Task description: I'd like an exact copy of every line from the start of the entries below through the line containing "Why an instruction", please.

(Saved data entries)

-- ==== Sys2Proof/Laws/Exec.lean ====
section
/-! SUPPORT. Everything an instruction, and a step, can do, said once: `exec_effect` and `step_effect`. -/

namespace Sys2Proof.Machine

open Sys2Proof.Safety

/-- Why an instruction `i` run in `s` raises `e`, having logged `pre`. -/
inductive Why (i : Instr) (s : State) : List Event → ErrorKind → Prop where
  /-- BRANCH in a delay slot (40_sequencer.md R104). -/
  | delaySlot (isB : isBranch i = true) (slot : s.slot ≠ .none) : Why i s [] (.badDelaySlot s.pc)
  /-- READ outside the register space (60_exceptions.md R205). -/
  | range (rop : ResultOp) (x : Bool) (d a : RegIdx) (imm : Imm18) (isRead : i = .read rop x d a imm)
      (out : s.cfg.numGpuRegs ≤ (s.reg a + sext18 imm).toNat) :
      Why i s [] (.registerOutOfRange (s.reg a + sext18 imm))
  /-- A fetch with no parameter left (60_exceptions.md R206). -/
  | underflow (rop : ResultOp) (pre : List Event) (op : resultOpIn s i = some rop)
      (fetch : fetches rop = true) (none : s.params.length ≤ s.cursor) :
      Why i s pre (.parameterUnderflow s.cursor)

/-- A reason of an instruction is a step error. -/
theorem Why.kind {i : Instr} {s : State} {pre : List Event} {e : ErrorKind} (h : Why i s pre e) :
    stepError e = true := by
  cases h <;> rfl

/-- A reason of an instruction is no fetch error. -/
theorem Why.notFetch {i : Instr} {s : State} {pre : List Event} {e : ErrorKind}
    (h : Why i s pre e) : e.code ≠ 6 := by
  cases h <;> simp [ErrorKind.code]

/-- An instruction that is not READ has taken no answer of the bank on the way to `t`, and `pre` has no
read. -/
def NoRead (i : Instr) (pre : List Event) (s t : State) : Prop :=
  isRead i = false → t.answers = s.answers ∧ pre.filter isBankRead = []

theorem NoRead.none (i : Instr) (s : State) : NoRead i [] s s := fun _ => ⟨rfl, rfl⟩

/-- The next states an instruction `i` can lead to from `s`. -/
inductive Effect (i : Instr) (s : State) : State → Prop where
  /-- It raises a step error, having logged `pre`. -/
  | raised (e : ErrorKind) (pre : List Event) (t : State) (ahead : Ahead pre s t)
      (noRead : NoRead i pre s t)
      (why : Why i s pre e) (short : pre.length ≤ 1) (quiet : ∀ m v, Event.call m v ∉ pre) :
      Effect i s (raise e s t)
  /-- It completes with its result operation. -/
  | completed (rop : ResultOp) (d : RegIdx) (v : Word) (c : Bool) (pre : List Event) (u : State)
      (notBranch : isBranch i = false) (dst : destination i = some d)
      (op : resultOpIn s i = some rop) (can : CanFetch rop s)
      (flag : writesCarry i = false → c = s.carry)
      (short : pre.length ≤ 1) (quiet : ∀ m v, Event.call m v ∉ pre)
      (noRead : NoRead i pre s u) (done : Completes rop (exitBit i) d v c pre s u) : Effect i s u
  /-- It only logs. -/
  | logged (pre : List Event) (u : State) (notBranch : isBranch i = false)
      (short : pre.length ≤ 1) (quiet : ∀ m v, Event.call m v ∉ pre)
      (noRead : NoRead i pre s u) (done : OnlyLogs (exitBit i) pre s u) : Effect i s u
  /-- It is a branch outside a delay slot. -/
  | branched (hit annul : Bool) (imm : Imm18) (isB : isBranch i = true) (slot : s.slot = .none) :
      Effect i s (takeBranch hit annul (branchTarget s.pc imm) s)

/-- An instruction that has its value: it completes, or underflows. -/
theorem produce_effect {i : Instr} {rop : ResultOp} {d : RegIdx} {v : Word} {c : Option Bool}
    {pre : List Event} {s t : State} (ahead : Ahead pre s t) (noRead : NoRead i pre s t)
    (notBranch : isBranch i = false) (dst : destination i = some d)
    (op : resultOpIn s i = some rop)
    (flag : writesCarry i = false → c = none)
    (short : pre.length ≤ 1) (quiet : ∀ m v, Event.call m v ∉ pre) :
    ∃ u, produce rop (exitBit i) d v c s t = .next u ∧ Effect i s u := by
  by_cases can : CanFetch rop s
  · obtain ⟨u, eq, done, answers, _⟩ := produce_completes (isExit := exitBit i) (d := d) (v := v) (c := c)
      ahead can
    exact ⟨u, eq, .completed rop d v _ pre u notBranch dst op can
      (fun w => by rw [flag w]; rfl) short quiet
      (fun r => ⟨answers.trans (noRead r).1, (noRead r).2⟩) done⟩
  · have f : fetches rop = true ∧ s.params.length ≤ s.cursor := by
      simpa [CanFetch, Nat.not_lt] using can
    exact ⟨_, produce_underflow ahead f.1 f.2,
      .raised _ pre t ahead noRead (.underflow rop pre op f.1 f.2) short quiet⟩

/-- An instruction that only logs. -/
theorem log_effect {i : Instr} {s : State} (e : Event) (notBranch : isBranch i = false)
    (quiet : ∀ m v, Event.call m v ≠ e) (noRead : isBankRead e = false) :
    ∃ u, conclude (exitBit i) s (s.emit e) (.ok (s.emit e)) = .next u ∧ Effect i s u := by
  obtain ⟨u, eq, done⟩ := conclude_logs (isExit := exitBit i) (s := s) (pre := [e])
    (t := s.emit e) rfl
  exact ⟨u, eq, .logged [e] u notBranch (by simp) (by simpa using quiet)
    (fun _ => ⟨done.oracle.answers, by simp [noRead]⟩) done⟩

theorem aluUnknown_effect {i : Instr} {rop : ResultOp} {d : RegIdx} {w : Word} {s : State}
    (notBranch : isBranch i = false) (dst : destination i = some d)
    (op : s.cfg.unknownAlu = .resultZero → resultOpIn s i = some rop) :
    ∃ u, aluUnknown rop (exitBit i) d w s = .next u ∧ Effect i s u := by
  unfold aluUnknown
  cases mode : s.cfg.unknownAlu
  · exact log_effect _ notBranch (by simp) rfl
  · exact produce_effect (Ahead.emit (Ahead.refl s) _) (fun _ => ⟨rfl, rfl⟩) notBranch dst (op mode) (fun _ => rfl) (by simp)
      (by simp)

theorem shiftValue_ahead (amount : Word) (value : Nat → Word) (s : State) :
    Ahead [] s (shiftValue amount value s).2 := by
  unfold shiftValue
  split
  · exact Ahead.refl s
  · cases s.cfg.largeShift
    · exact ⟨s.answers, s.draws + 1, by simp [shiftDraw]⟩
    · exact Ahead.refl s

/-- A shift takes no answer of the register bank. -/
theorem shiftValue_noRead (i : Instr) (amount : Word) (value : Nat → Word) (s : State) :
    NoRead i [] s (shiftValue amount value s).2 := by
  refine fun _ => ⟨?_, rfl⟩
  unfold shiftValue
  split
  · rfl
  · cases s.cfg.largeShift <;> rfl

theorem branch_effect {i : Instr} (nonzero annul : Bool) (a : RegIdx) (imm : Imm18) (s : State)
    (isB : isBranch i = true) :
    ∃ u, branch nonzero annul a imm s = .next u ∧ Effect i s u := by
  unfold branch
  split
  · rename_i slot
    exact ⟨_, rfl, .branched _ annul imm isB slot⟩
  all_goals
    rename_i slot
    exact ⟨_, rfl, .raised _ [] s (Ahead.refl s) (.none i s) (.delaySlot isB (by simp [slot])) (by simp)
      (by simp)⟩

theorem read_effect (rop : ResultOp) (x : Bool) (d a : RegIdx) (imm : Imm18) (s : State) :
    ∃ u, execRead rop x d a imm s = .next u ∧ Effect (.read rop x d a imm) s u := by
  unfold execRead
  by_cases h : (s.reg a + sext18 imm).toNat < s.cfg.numGpuRegs
  · simp only [bankRead_ok h]
    exact produce_effect (i := .read rop x d a imm) (Ahead.emit (bankAnswer_ahead s) _)
      (fun notRead => nomatch notRead) rfl rfl rfl (fun _ => rfl) (by simp) (by simp)
  · simp only [bankRead_out (Nat.not_lt.mp h), conclude]
    exact ⟨_, rfl, .raised _ [] s (Ahead.refl s) (.none _ s)
      (.range rop x d a imm rfl (Nat.not_lt.mp h)) (by simp) (by simp)⟩

/-- Every instruction leads to a next state, by one of the four effects: no instruction faults or is
refused. -/
theorem exec_effect (i : Instr) (s : State) : ∃ u, exec i s = .next u ∧ Effect i s u := by
  cases i with
  | add rop x d a b =>
    exact produce_effect (i := .add rop x d a b) (Ahead.refl s) (.none _ s) rfl rfl rfl (by simp [writesCarry])
      (by simp) (by simp)
  | adc rop x d a b =>
    exact produce_effect (i := .adc rop x d a b) (Ahead.refl s) (.none _ s) rfl rfl rfl (by simp [writesCarry])
      (by simp) (by simp)
  | sub rop x d a b =>
    exact produce_effect (i := .sub rop x d a b) (Ahead.refl s) (.none _ s) rfl rfl rfl (by simp [writesCarry])
      (by simp) (by simp)
  | sbb rop x d a b =>
    exact produce_effect (i := .sbb rop x d a b) (Ahead.refl s) (.none _ s) rfl rfl rfl (by simp [writesCarry])
      (by simp) (by simp)
  | xor rop x d a b =>
    exact produce_effect (i := .xor rop x d a b) (Ahead.refl s) (.none _ s) rfl rfl rfl (fun _ => rfl)
      (by simp) (by simp)
  | or rop x d a b =>
    exact produce_effect (i := .or rop x d a b) (Ahead.refl s) (.none _ s) rfl rfl rfl (fun _ => rfl)
      (by simp) (by simp)
  | and rop x d a b =>
    exact produce_effect (i := .and rop x d a b) (Ahead.refl s) (.none _ s) rfl rfl rfl (fun _ => rfl)
      (by simp) (by simp)
  | andnot rop x d a b =>
    exact produce_effect (i := .andnot rop x d a b) (Ahead.refl s) (.none _ s) rfl rfl rfl (fun _ => rfl)
      (by simp) (by simp)
  | nand rop x d a b =>
    exact produce_effect (i := .nand rop x d a b) (Ahead.refl s) (.none _ s) rfl rfl rfl (fun _ => rfl)
      (by simp) (by simp)
  | aluReserved47 rop x d w => exact aluUnknown_effect (i := .aluReserved47 rop x d w) rfl rfl (by simp +contextual [resultOpIn])
  | aluUnrecognised13 rop x d w =>
    exact aluUnknown_effect (i := .aluUnrecognised13 rop x d w) rfl rfl (by simp +contextual [resultOpIn])
  | aluUnrecognised1415 rop x d w =>
    exact aluUnknown_effect (i := .aluUnrecognised1415 rop x d w) rfl rfl (by simp +contextual [resultOpIn])
  | aluUnrecognised1631 rop x d w =>
    exact aluUnknown_effect (i := .aluUnrecognised1631 rop x d w) rfl rfl (by simp +contextual [resultOpIn])
  | addi rop x d a imm =>
    exact produce_effect (i := .addi rop x d a imm) (Ahead.refl s) (.none _ s) rfl rfl rfl (fun _ => rfl)
      (by simp) (by simp)
  | extins rop x d a b sb sz db =>
    exact produce_effect (i := .extins rop x d a b sb sz db) (Ahead.refl s) (.none _ s) rfl rfl rfl
      (fun _ => rfl) (by simp) (by simp)
  | extshli rop x d a b sz db =>
    exact produce_effect (i := .extshli rop x d a b sz db) (shiftValue_ahead _ _ s)
      (shiftValue_noRead _ _ _ s) rfl rfl rfl
      (fun _ => rfl) (by simp) (by simp)
  | extshlr rop x d a b sb sz =>
    exact produce_effect (i := .extshlr rop x d a b sb sz) (shiftValue_ahead _ _ s)
      (shiftValue_noRead _ _ _ s) rfl rfl rfl
      (fun _ => rfl) (by simp) (by simp)
  | read rop x d a imm => exact read_effect rop x d a imm s
  | rsvd x w => exact log_effect (i := .rsvd x w) _ rfl (by simp) rfl
  | bz annul a imm => exact branch_effect (i := .bz annul a imm) _ _ _ _ _ rfl
  | bnz annul a imm => exact branch_effect (i := .bnz annul a imm) _ _ _ _ _ rfl

/-- The effect of an instruction whose next state is known. -/
theorem effect_of_exec {i : Instr} {s t : State} (h : exec i s = .next t) : Effect i s t := by
  obtain ⟨u, eq, effect⟩ := exec_effect i s
  rw [eq] at h
  cases h
  exact effect

/-- What one step of a running machine is: the decoded instruction, or a fetch error. -/
theorem step_effect {s t : State} (h : step s = .next t) :
    s.status = .running ∧
      ((∃ w, s.body[s.pc.toNat / 4]? = some w ∧ Effect (decode w) s t) ∨
        (4 * s.body.length ≤ s.pc.toNat ∧ t = raise (.fetchOutOfRange s.pc) s s)) := by
  unfold step at h
  cases status : s.status with
  | running =>
    refine ⟨rfl, ?_⟩
    simp only [status] at h
    cases word : s.body[s.pc.toNat / 4]? with
    | some w =>
      rw [fetch_ok word] at h
      exact .inl ⟨w, rfl, effect_of_exec h⟩
    | none =>
      have out : 4 * s.body.length ≤ s.pc.toNat := by
        have := List.getElem?_eq_none_iff.mp word
        omega
      rw [fetch_out out] at h
      cases h
      exact .inr ⟨out, rfl⟩
  | done => simp [status] at h
  | error e => simp [status] at h

end Sys2Proof.Machine
end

Task result:
-- ==== Sys2Proof/Laws/Exec.lean ====
section
/-! SUPPORT. Everything an instruction, and a step, can do, said once: `exec_effect` and `step_effect`. -/

namespace Sys2Proof.Machine

open Sys2Proof.Safety

/-- Why an instruction `i` run in `s` raises `e`, having logged `pre`. -/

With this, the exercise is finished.